*EXERCISE GOAL:*
Of the lines in the data below, write out exactly those from the one holding "-- ==== Sys2Proof/Syntax.lean" through the one holding "(copies : BitVec 3)", both included.

┌─ RECORDS FOR THE EXERCISE

-- ==== Sys2Proof/Tests/Slice0.lean ====
section
/-! SUPPORT. The model's own tests: expected values from the vectors of spec/95_test_vectors.md and the command words written
out from spec/30_encoding.md; and a named witness for the hypotheses of each statement that has some. -/

open Sys2Proof Sys2Proof.Machine

namespace Sys2Proof.Tests

/-! ### Helpers -/

/-- `n` bytes of the value `v` from offset `a`. -/
def bytes (a n : Nat) (v : Byte) : Memory := (List.range n).map fun k => (a + k, v)

/-- An instance in which the word `w` has just been accepted with the snapshot `sn`. -/
def ready (p : Params) (w : Word) (sn : Snapshot) (pix pay : Memory) : State :=
  { State.resetOf p pix pay with
    status := { busy := true, done := false, err := false, ovr := false, errcode := .noError }
    seq := { phase := .run, cmd := w, snap := sn, job := none, len := 0, weff := 0 } }

/-- A snapshot with operands a0, a1, a2 and P. -/
def snap (a0 a1 a2 p : Word) : Snapshot := { a0 := a0, a1 := a1, a2 := a2, p := p, lin := 0, win := 0, cm := false }

/-- A snapshot with P, LEN and WREQ. -/
def snapOf (p lin win : Word) : Snapshot := { a0 := 0, a1 := 0, a2 := 0, p := p, lin := lin, win := win, cm := false }

/-- The snapshot under CHMODE = 1. -/
def truncating (sn : Snapshot) : Snapshot := { sn with cm := true }

/-- The instance of the vectors (95_test_vectors.md). -/
abbrev p0 : Params := Config.vectorParams

/-- A field of the next state. -/
def after {α : Type} (r : Result) (f : State → α) : Option α :=
  match r with
  | .next t => some (f t)
  | .fault _ => none
  | .refused _ => none

/-- RES0, RES1, RES2 and STATUS. -/
def results (t : State) : Nat × Nat × Nat × Nat := (t.res0.toNat, t.res1.toNat, t.res2.toNat, t.status.toWord.toNat)

/-- The PIX bytes at some offsets, and STATUS. -/
def pixels (l : List Nat) (t : State) : List Nat × Nat := (l.map fun a => (t.pixAt a).toNat, t.status.toWord.toNat)

/-- The PAY bytes at some offsets, and STATUS. -/
def payload (l : List Nat) (t : State) : List Nat × Nat := (l.map fun a => (t.payAt a).toNat, t.status.toWord.toNat)

/-- The payload "Hi" (72, 105). -/
def hi : Memory := [(0, 72), (1, 105)]

/-- The image of V5.7: 16 pixels that hold the header 2 and "Hi". -/
def hiImage : Memory :=
  bytes 0 30 0 ++ (30, 1) :: bytes 31 2 0 ++ (33, 1) :: bytes 34 2 0 ++ (36, 1) :: bytes 37 3 0 ++ bytes 40 2 1 ++
    (42, 0) :: (43, 1) :: bytes 44 2 0 ++ [(46, 1), (47, 0)]

/-- A state in which the host's turn comes next and performs `op`. -/
def hostState (op : HostOp) (st : Status) : State := { State.reset with sched := [.host], host := [op], status := st }

/-- A state in which the host accesses the port while a command runs. -/
def busyStatus : Status := { busy := true, done := false, err := false, ovr := false, errcode := .noError }

/-! ### Well-formedness -/

theorem test_wf_rsvd_refused : ({ rsvd := 1, opc := 0x50 } : CmdFields).wellFormed = false := by decide
theorem test_wf_opc_zero_refused : ({ rsvd := 0, opc := 0x00 } : CmdFields).wellFormed = false := by decide
theorem test_wf_opc_gap_refused : ({ rsvd := 0, opc := 0x03 } : CmdFields).wellFormed = false := by decide
theorem test_wf_opc_last_listed : ({ rsvd := 0, opc := 0x51 } : CmdFields).wellFormed = true := by decide
theorem test_wf_no_engine_refused : ({ p0 with numEngines := 0 } : Params).wellFormed = false := by decide
theorem test_wf_engines_above_256_refused : ({ p0 with numEngines := 257 } : Params).wellFormed = false := by decide
theorem test_wf_pix_above_2_32_refused : ({ p0 with pixBytes := 2 ^ 32 + 1 } : Params).wellFormed = false := by decide
theorem test_wf_pay_above_2_32_refused : ({ p0 with payBytes := 2 ^ 32 + 1 } : Params).wellFormed = false := by decide
theorem test_wf_largest_instance :
    ({ numEngines := 256, pixBytes := 2 ^ 32, payBytes := 2 ^ 32 } : Params).wellFormed = true := by decide
theorem test_wf_instr : ∀ i : Instr, i.wellFormed = true := by intro i; cases i <;> rfl

/-! ### Decoding: each command's word, bit by bit from the string of R90 and the opcodes of R93 -/

theorem test_decode_bit_addressing :
    decode 0b00000000000000000000000000000001#32 = some .addr ∧ decode 0b00000000000000000000000000000010#32 = some .c2b := by decide
theorem test_decode_header_codec :
    decode 0b00000000000000000000000000010000#32 = some .wrhdr ∧ decode 0b00000000000000000000000000010001#32 = some .rdhdr := by decide
theorem test_decode_payload_codec :
    decode 0b00000000000000000000000000100000#32 = some .embit ∧ decode 0b00000000000000000000000000100001#32 = some .exbit ∧
    decode 0b00000000000000000000000000100010#32 = some .emchr ∧ decode 0b00000000000000000000000000100011#32 = some .exchr ∧
    decode 0b00000000000000000000000000100100#32 = some .maxcap := by decide
theorem test_decode_work_partitioner :
    decode 0b00000000000000000000000000110000#32 = some .part ∧ decode 0b00000000000000000000000000110001#32 = some .limit := by decide
theorem test_decode_worker_tasks :
    decode 0b00000000000000000000000001000000#32 = some .encrng ∧ decode 0b00000000000000000000000001000001#32 = some .decrng := by decide
theorem test_decode_orchestration :
    decode 0b00000000000000000000000001010000#32 = some .encode ∧ decode 0b00000000000000000000000001010001#32 = some .decode := by decide
/-- V6.1 to V6.4: the words that are illegal. -/
theorem test_decode_illegal :
    decode 0x00000000#32 = none ∧ decode 0x00000150#32 = none ∧ decode 0x00000003#32 = none ∧ decode 0x000000FF#32 = none := by decide
theorem test_decode_table_word : decodeTableWord 32 0x24 = some .maxcap ∧ decodeTableWord 64 0x24 = none := by decide

/-! ### Commands: the vectors of 95_test_vectors.md -/

/-- V1.9. -/
theorem test_addr_largest : after (exec .addr (ready p0 1 (snap 0xFFFFFFFF 0 0 0) [] [])) results = some (1431655776, 0, 0, 2) := by decide
/-- V1.5. -/
theorem test_addr_channel_b : after (exec .addr (ready p0 1 (snap 5 0 0 0) [] [])) results = some (12, 2, 0, 2) := by decide
/-- V1.14. -/
theorem test_c2b_first_carry : after (exec .c2b (ready p0 2 (snap 613566757 0 0 0) [] [])) results = some (3, 1, 0, 2) := by decide
/-- V1.15. -/
theorem test_c2b_largest : after (exec .c2b (ready p0 2 (snap 0xFFFFFFFF 0 0 0) [] [])) results = some (0xFFFFFFF9, 6, 0, 2) := by decide
/-- V2.5. -/
theorem test_wrhdr_most_significant_first :
    after (exec .wrhdr (ready p0 16 (snap 0x80000001 0 0 16) (bytes 0 48 0) [])) (pixels [0, 1, 30, 31, 32]) =
      some ([1, 0, 0, 1, 0], 2) := by decide
/-- V2.13. -/
theorem test_wrhdr_pix_bounds :
    after (exec .wrhdr (ready p0 16 (snap 5 0 0 22) (bytes 0 64 0) [])) (pixels [29, 31]) = some ([0, 0], 0x406) := by decide
/-- V2.9. -/
theorem test_rdhdr_ignores_high_bits :
    after (exec .rdhdr (ready p0 17 (snap 0 0 0 16) (bytes 0 30 0 ++ (30, 0xFF) :: bytes 31 17 0) [])) results = some (2, 0, 0, 2) := by decide
/-- V2.12. -/
theorem test_rdhdr_image_small : after (exec .rdhdr (ready p0 17 (snap 0 0 0 0) [] [])) results = some (0, 0, 0, 0x306) := by decide
/-- V3.4. -/
theorem test_embit_ignores_high_component_bits :
    after (exec .embit (ready p0 32 (snap 0x1FF 1 0 0) [] [])) results = some (0xFF, 0, 0, 2) := by decide
/-- V3.5. -/
theorem test_embit_rejects_two : after (exec .embit (ready p0 32 (snap 0x10 2 0 0) [] [])) results = some (0, 0, 0, 0x906) := by decide
/-- V3.8. -/
theorem test_exbit_zero : after (exec .exbit (ready p0 33 (snap 0xFFFFFFFE 0 0 0) [] [])) results = some (0, 0, 0, 2) := by decide
/-- V3.9. -/
theorem test_exbit_one : after (exec .exbit (ready p0 33 (snap 0x101 0 0 0) [] [])) results = some (1, 0, 0, 2) := by decide
/-- V3.33, first command. -/
theorem test_emchr_high_bit_first :
    after (exec .emchr (ready p0 34 (snap 0 65 0 16) (bytes 0 48 0xFF) [])) (pixels [32, 33, 34, 35, 36, 37, 38, 39, 40]) =
      some ([0xFF, 0xFF, 0xFE, 0xFE, 0xFE, 0xFE, 0xFE, 0xFF, 0xFF], 2) := by decide
/-- V3.29: PIX_BOUNDS before CHAR_RANGE. -/
theorem test_emchr_bounds_first :
    after (exec .emchr (ready p0 34 (snap 9 200 0 16) (bytes 0 48 0) [])) (pixels [42, 47]) = some ([0, 0], 0x406) := by decide
/-- V3.33, second command. -/
theorem test_exchr_reads_back :
    after (exec .exchr (ready p0 35 (snap 0 0 0 16) (bytes 0 34 0xFF ++ bytes 34 5 0xFE ++ bytes 39 9 0xFF) [])) results =
      some (65, 0, 0, 2) := by decide
/-- V3.32. -/
theorem test_exchr_bounds : after (exec .exchr (ready p0 35 (snap 9 0 0 16) (bytes 0 48 0xFF) [])) results = some (0, 0, 0, 0x406) := by decide
/-- V3.20. -/
theorem test_maxcap_largest : after (exec .maxcap (ready p0 36 (snap 0 0 0 0xFFFFFFFF) [] [])) results = some (1840700264, 0, 0, 2) := by decide
/-- V3.11: no image check. -/
theorem test_maxcap_below_header : after (exec .maxcap (ready p0 36 (snap 0 0 0 10) [] [])) results = some (0, 0, 0, 2) := by decide
/-- V4.9: the tie rounds up. -/
theorem test_part_tie : after (exec .part (ready p0 48 (snap 34 28 21 0) [] [])) results = some (26, 1, 28, 2) := by decide
/-- V4.21: the clamp comes before the index check. -/
theorem test_part_index_after_clamp : after (exec .part (ready p0 48 (snap 3 10 3 0) [] [])) results = some (0, 0, 0, 0xB06) := by decide
/-- V4.29. -/
theorem test_limit_largest : after (exec .limit (ready p0 49 (snap 0xFFFFFFFF 0 0 0) [] [])) results = some (0x5555555E, 2, 0, 2) := by decide
/-- V4.24. -/
theorem test_limit_channel : after (exec .limit (ready p0 49 (snap 2 0 0 0) [] [])) results = some (15, 0, 2, 2) := by decide
/-- V5.1. -/
theorem test_encrng_one_character :
    after (exec .encrng (ready p0 64 (snap 1 1 0 16) (bytes 0 48 0) hi)) (pixels [31, 33, 39, 40, 41, 42, 43, 44, 45, 46, 47]) =
      some ([0, 0, 0, 1, 1, 0, 1, 0, 0, 1, 0], 2) := by decide
/-- V5.4: the checks apply with n = 0. -/
theorem test_encrng_bounds_of_empty_range :
    after (exec .encrng (ready p0 64 (snap 3 0 0 16) (bytes 0 48 0) hi)) (pixels [47]) = some ([0], 0x406) := by decide
/-- V5.6. -/
theorem test_decrng_clears_bit_7 :
    after (exec .decrng (ready p0 65 (snap 0 2 0 16) (bytes 0 48 0xFF) (bytes 0 3 0xFF))) (payload [0, 1, 2]) =
      some ([127, 127, 255], 2) := by decide
/-- V5.24. -/
theorem test_decrng_empty_at_the_end :
    after (exec .decrng (ready { numEngines := 1, pixBytes := 256, payBytes := 2 } 65 (snap 2 0 0 85) [] hi)) (payload [0, 1]) =
      some ([72, 105], 2) := by decide
/-- V5.16. -/
theorem test_encode_over_ones :
    after (exec .encode (ready p0 80 (snapOf 16 2 2) (bytes 0 48 0xFF) hi))
        (fun t => (pixels [0, 29, 30, 31, 32, 33, 34, 36, 40, 41, 42, 46, 47] t, t.weff.toNat)) =
      some (([0xFE, 0xFE, 0xFF, 0xFE, 0xFF, 0xFF, 0xFE, 0xFF, 0xFF, 0xFF, 0xFE, 0xFF, 0xFF], 2), 2) := by decide
/-- V5.12: WCOUNT before CAPACITY. -/
theorem test_encode_worker_count_first :
    after (exec .encode (ready p0 80 (snapOf 16 3 0) (bytes 0 48 0) hi)) (pixels [30, 33]) = some ([0, 0], 0x206) := by decide
/-- The image of V5.7 is decoded as V5.17 says. -/
theorem test_decode_recovers :
    after (exec .decode (ready p0 81 (snapOf 16 0 7) hiImage []))
        (fun t => (payload [0, 1] t, t.len.toNat, t.weff.toNat, t.res0.toNat)) =
      some (([72, 105], 2), 2, 2, 2) := by decide
/-- V5.20. -/
theorem test_decode_rejects_length :
    after (exec .decode (ready p0 81 (snapOf 16 0 1) (bytes 0 30 0 ++ bytes 30 2 1 ++ bytes 32 16 0) hi))
        (fun t => (payload [0, 1] t, t.len.toNat, t.weff.toNat, t.res0.toNat)) =
      some (([72, 105], 0xA06), 0, 0, 3) := by decide
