-- ==== Sys2Proof/Syntax.lean ====
section
/-! DEFINITION. The commands of the block: one constructor of `Instr` for each row of spec/opcode_table.json, with the operands the row's rule names. -/
namespace Sys2Proof

/-- A host-side port on which ODP arrives (R401). -/
inductive HostPort where
  | hp0 | hp1 | mp
deriving DecidableEq, Repr

/-- The parts of an ODP request frame that every opcode shares: where it came from, whether it came to the pair address, the UDP port it came to, and its header (R406, R412, R430, R452, R508). -/
structure Frame where
  port : HostPort
  toPair : Bool
  mac : BitVec 48
  ip : BitVec 128
  udp : BitVec 16
  dport : BitVec 16
  session : BitVec 16
  seq : BitVec 32
  ack : BitVec 32
deriving DecidableEq, Repr

/-- The UDP ports of a datagram: its source's, and the one it came to (R406, R452). -/
structure UdpPorts where
  src : BitVec 16
  dst : BitVec 16
deriving DecidableEq, Repr

/-- What the reads and grants of a command meet in a scratchpad or a field memory, given by the surroundings: stored bits that changed since the row was written (bits 63 to 0 of a word's 72 are its data, bits 71 to 64 its check bits), copies of a sector's tag that changed, or other requestors that want the bank of a row from the cycle of the command's own request on (R144, R151). `row` is the row in the tile, or in the field's memory. -/
inductive RowEvent where
  | upset (row : Nat) (word : Fin 64) (flip : BitVec 72)
  | tagUpset (row : Nat) (sector : Fin 8) (copies : BitVec 3)
  | rivals (row : Nat) (requestor : Fin 10) (others : List (Fin 10))
deriving DecidableEq, Repr

/-- A transient corruption of one drained value of a pass: local row, physical column (64 is the check column), MX half and the bits flipped (R80 to R88). -/
structure CellFault where
  row : Fin 65
  col : Fin 65
  half : Fin 2
  flip : BitVec 32
deriving DecidableEq, Repr

/-- Cycles in which the array froze, by cause, and in all (R75). -/
structure Freezes where
  feed : Nat
  wload : Nat
  drain : Nat
  total : Nat
deriving DecidableEq, Repr

/-- The four command queues of a tile (R112). -/
inductive QueueId where
  | array | vector | move | sync
deriving DecidableEq, Repr

/-- Who executes a fence: a scalar core or the sync queue (R226). -/
inductive FenceAgent where
  | core (c : CoreId) | sync
deriving DecidableEq, Repr

/-- A branch of a multicast tree, named by the level whose fork holds it (R201, R203). -/
inductive McBranch where
  | field (n : Field) | cluster (c : Cluster) | quadrant (c : Cluster) (q : Fin 4) | tile (s : Site)
deriving DecidableEq, Repr

/-- What sends a release notice: a barrier group or a region's step (R232, R234). -/
inductive NoticeSrc where
  | group (g : Fin 64) | step (r : RegionId)
deriving DecidableEq, Repr

/-- Who receives a release notice (R232, R233). -/
inductive NoticeDst where
  | tile (s : Site) | regulator (c : Cluster)
deriving DecidableEq, Repr

/-- A directed link of the on-die network, named at its receiver (R187, R196, R209). Ports are N, E, S, W, hub. -/
inductive DieLink where
  | mesh (s : Site) (p : Fin 5) | hub (n : Field)
deriving DecidableEq, Repr

/-- What the controller finds when it reads or writes a row: sectors it corrects, sectors it cannot correct, on-die corrections that the stack reports, and a sector whose command or data failed its parity, with the number of failures (R253 to R256). -/
structure HbmFind where
  corrected : List (Fin 8)
  bad : List (Fin 8)
  onDie : Nat
  parity : Option (Fin 8 × Nat)
deriving DecidableEq, Repr

/-- An access that meets no error. -/
def HbmFind.clean : HbmFind := { corrected := [], bad := [], onDie := 0, parity := none }

/-- What one memory access through the register window meets (R151, R253 to R256, R460). -/
structure WindowFind where
  events : List RowEvent
  found : HbmFind
deriving DecidableEq, Repr

/-- An access that meets no error. -/
def WindowFind.clean : WindowFind := { events := [], found := .clean }

/-- What the hood's programs left for one member at the end of a step (R298, R303, R528, R621). -/
structure MemberOut where
  tag : BitVec 32
  logits : List (BitVec 32)
  logitsPoison : Bool
  bytes : List Byte
  bytesPoison : Bool
  /-- The pages that its programs filled in the step, each in the form in which it stood open, in page order (R289, R290). -/
  filled : List (List Byte)
  pagesPoison : List Nat
  adapterPoison : Bool
deriving DecidableEq, Repr

/-- The kinds of unit that keep a local counter (R339, 0x2200:11). -/
inductive TimeUnitId where
  | tile (s : Site) | clusterHub (c : Cluster) | fieldHub (n : Field) | other (k : Nat)
deriving DecidableEq, Repr

/-- Why a regulator disables a phase (R370). -/
inductive PhaseCause where
  | overcurrent | imbalance | test
deriving DecidableEq, Repr

/-- Which limit opens a zone fuse (R373). -/
inductive FuseCause where
  | above440 | above330
deriving DecidableEq, Repr

/-- A bring-up unit's readings, given by the surroundings when a step's work ends (R561 to R569). -/
structure StageReading where
  zone : Zone
  answered : Bool
  mfr : List Byte
  model : List Byte
  ratedAmps : Nat
  milliVolts : Nat
deriving DecidableEq, Repr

└─

*RESPONSE FOR THIS EXERCISE:*
-- ==== Sys2Proof/Syntax.lean ====
section
/-! DEFINITION. The commands of the block: one constructor of `Instr` for each row of spec/opcode_table.json, with the operands the row's rule names. -/
namespace Sys2Proof

/-- A host-side port on which ODP arrives (R401). -/
inductive HostPort where
  | hp0 | hp1 | mp
deriving DecidableEq, Repr

/-- The parts of an ODP request frame that every opcode shares: where it came from, whether it came to the pair address, the UDP port it came to, and its header (R406, R412, R430, R452, R508). -/
structure Frame where
  port : HostPort
  toPair : Bool
  mac : BitVec 48
  ip : BitVec 128
  udp : BitVec 16
  dport : BitVec 16
  session : BitVec 16
  seq : BitVec 32
  ack : BitVec 32
deriving DecidableEq, Repr

/-- The UDP ports of a datagram: its source's, and the one it came to (R406, R452). -/
structure UdpPorts where
  src : BitVec 16
  dst : BitVec 16
deriving DecidableEq, Repr

/-- What the reads and grants of a command meet in a scratchpad or a field memory, given by the surroundings: stored bits that changed since the row was written (bits 63 to 0 of a word's 72 are its data, bits 71 to 64 its check bits), copies of a sector's tag that changed, or other requestors that want the bank of a row from the cycle of the command's own request on (R144, R151). `row` is the row in the tile, or in the field's memory. -/
inductive RowEvent where
  | upset (row : Nat) (word : Fin 64) (flip : BitVec 72)
  | tagUpset (row : Nat) (sector : Fin 8) (copies : BitVec 3)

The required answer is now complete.